EXERCISE GOAL: Would you set down every line of the data below exactly as it reads?

__________________________________________________

/-- What a narrow read takes of a word goes by the lowest two bits of the address. -/
theorem partOf_congr (w : Word) {a b : Nat} (n : Nat) (h : a % 4 = b % 4) : partOf w a n = partOf w b n := by
  rw [partOf, partOf, h]

/-- A read takes its part of the word that its port was answered. -/
theorem ownRead_part {a n p : Nat} {u : State} {x : Answer} (h : smFind u.answers p = some x) :
    ownRead.part a n p u = u.answer p (partOf x.data a n) x.err := by
  rw [ownRead.part, h]

theorem alias_toNat {a k : Nat} (hl : a < 0x400000) (hk : k < 4) :
    (BitVec.ofNat 40 (0x40000000 + (a + 0x4000 * k))).toNat = 0x40000000 + (a + 0x4000 * k) := by
  rw [BitVec.toNat_ofNat]
  omega

section
variable {m : Sys2Proof.Master} {a k : Nat} {s : State}
  (hl : a < 0x400000) (hk : k < 4) (hn : a % 0x10000 < 0x4000)
include hl hk hn

theorem regionOf_alias (u : Nat) : regionOf u (0x40000000 + (a + 0x4000 * k)) = .regs (a + 0x4000 * k) :=
  regionOf_regs u (by omega)

theorem alias_not_remote (u c o : Nat) : regionOf u (0x40000000 + (a + 0x4000 * k)) ≠ .remote c o := by
  simp [regionOf_alias hl hk hn]

section
variable (hb : blockAllocated (a / 0x10000) = true) (ho : s.opens a = true)
include hb ho

/-- An aligned read in an open window, through any of the aliases, is one of the register at its offset. -/
theorem ownRead_register (wd : Sys2Proof.Width) (ha : a % widthBytes wd = 0) :
    ownRead m (0x40000000 + (a + 0x4000 * k)) (widthBytes wd) s =
      ownRead.part (0x40000000 + (a + 0x4000 * k)) (widthBytes wd) (mport m) (regRead m (a / 4 * 4) s) := by
  have block : (a + 0x4000 * k) / 0x10000 = a / 0x10000 := by omega
  have offset : a / 0x10000 * 0x10000 + (a + 0x4000 * k) % 0x4000 / 4 * 4 = a / 4 * 4 := by omega
  have aligned : (a + 0x4000 * k) % widthBytes wd = 0 := by
    cases wd <;> simp only [widthBytes] at ha ⊢ <;> omega
  unfold ownRead
  rw [regionOf_alias hl hk hn]
  simp only [block, offset, aligned, hb, State.not_gated_of_opens ho]
  rfl

/-- A write of a word in an open window is one to the register at its offset, by the kind of write that its offset gives. -/
theorem ownWrite_register (w : Word) (ha : a % 4 = 0) :
    ownWrite m (0x40000000 + (a + 0x4000 * k)) 4 w s = regWrite m a (aliasOf ((a + 0x4000 * k) % 0x10000)) w s := by
  have block : (a + 0x4000 * k) / 0x10000 = a / 0x10000 := by omega
  have offset : a / 0x10000 * 0x10000 + (a + 0x4000 * k) % 0x4000 = a := by omega
  have aligned : (a + 0x4000 * k) % 4 = 0 := by omega
  unfold ownWrite
  rw [regionOf_alias hl hk hn]
  simp only [block, offset, aligned, hb, State.not_gated_of_opens ho]
  rfl

end
end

__________________________________________________

ANSWER TO THIS EXERCISE:
/-- What a narrow read takes of a word goes by the lowest two bits of the address. -/
theorem partOf_congr (w : Word) {a b : Nat} (n : Nat) (h : a % 4 = b % 4) : partOf w a n = partOf w b n := by
  rw [partOf, partOf, h]

/-- A read takes its part of the word that its port was answered. -/
theorem ownRead_part {a n p : Nat} {u : State} {x : Answer} (h : smFind u.answers p = some x) :
    ownRead.part a n p u = u.answer p (partOf x.data a n) x.err := by
  rw [ownRead.part, h]

theorem alias_toNat {a k : Nat} (hl : a < 0x400000) (hk : k < 4) :
    (BitVec.ofNat 40 (0x40000000 + (a + 0x4000 * k))).toNat = 0x40000000 + (a + 0x4000 * k) := by
  rw [BitVec.toNat_ofNat]
  omega

section
variable {m : Sys2Proof.Master} {a k : Nat} {s : State}
  (hl : a < 0x400000) (hk : k < 4) (hn : a % 0x10000 < 0x4000)
include hl hk hn

theorem regionOf_alias (u : Nat) : regionOf u (0x40000000 + (a + 0x4000 * k)) = .regs (a + 0x4000 * k) :=
  regionOf_regs u (by omega)

theorem alias_not_remote (u c o : Nat) : regionOf u (0x40000000 + (a + 0x4000 * k)) ≠ .remote c o := by
  simp [regionOf_alias hl hk hn]

section
variable (hb : blockAllocated (a / 0x10000) = true) (ho : s.opens a = true)
include hb ho

/-- An aligned read in an open window, through any of the aliases, is one of the register at its offset. -/
theorem ownRead_register (wd : Sys2Proof.Width) (ha : a % widthBytes wd = 0) :
    ownRead m (0x40000000 + (a + 0x4000 * k)) (widthBytes wd) s =
      ownRead.part (0x40000000 + (a + 0x4000 * k)) (widthBytes wd) (mport m) (regRead m (a / 4 * 4) s) := by
  have block : (a + 0x4000 * k) / 0x10000 = a / 0x10000 := by omega
  have offset : a / 0x10000 * 0x10000 + (a + 0x4000 * k) % 0x4000 / 4 * 4 = a / 4 * 4 := by omega
  have aligned : (a + 0x4000 * k) % widthBytes wd = 0 := by
    cases wd <;> simp only [widthBytes] at ha ⊢ <;> omega
  unfold ownRead
  rw [regionOf_alias hl hk hn]
  simp only [block, offset, aligned, hb, State.not_gated_of_opens ho]
  rfl

/-- A write of a word in an open window is one to the register at its offset, by the kind of write that its offset gives. -/
theorem ownWrite_register (w : Word) (ha : a % 4 = 0) :
    ownWrite m (0x40000000 + (a + 0x4000 * k)) 4 w s = regWrite m a (aliasOf ((a + 0x4000 * k) % 0x10000)) w s := by
  have block : (a + 0x4000 * k) / 0x10000 = a / 0x10000 := by omega
  have offset : a / 0x10000 * 0x10000 + (a + 0x4000 * k) % 0x4000 = a := by omega
  have aligned : (a + 0x4000 * k) % 4 = 0 := by omega
  unfold ownWrite
  rw [regionOf_alias hl hk hn]
  simp only [block, offset, aligned, hb, State.not_gated_of_opens ho]
  rfl

end
end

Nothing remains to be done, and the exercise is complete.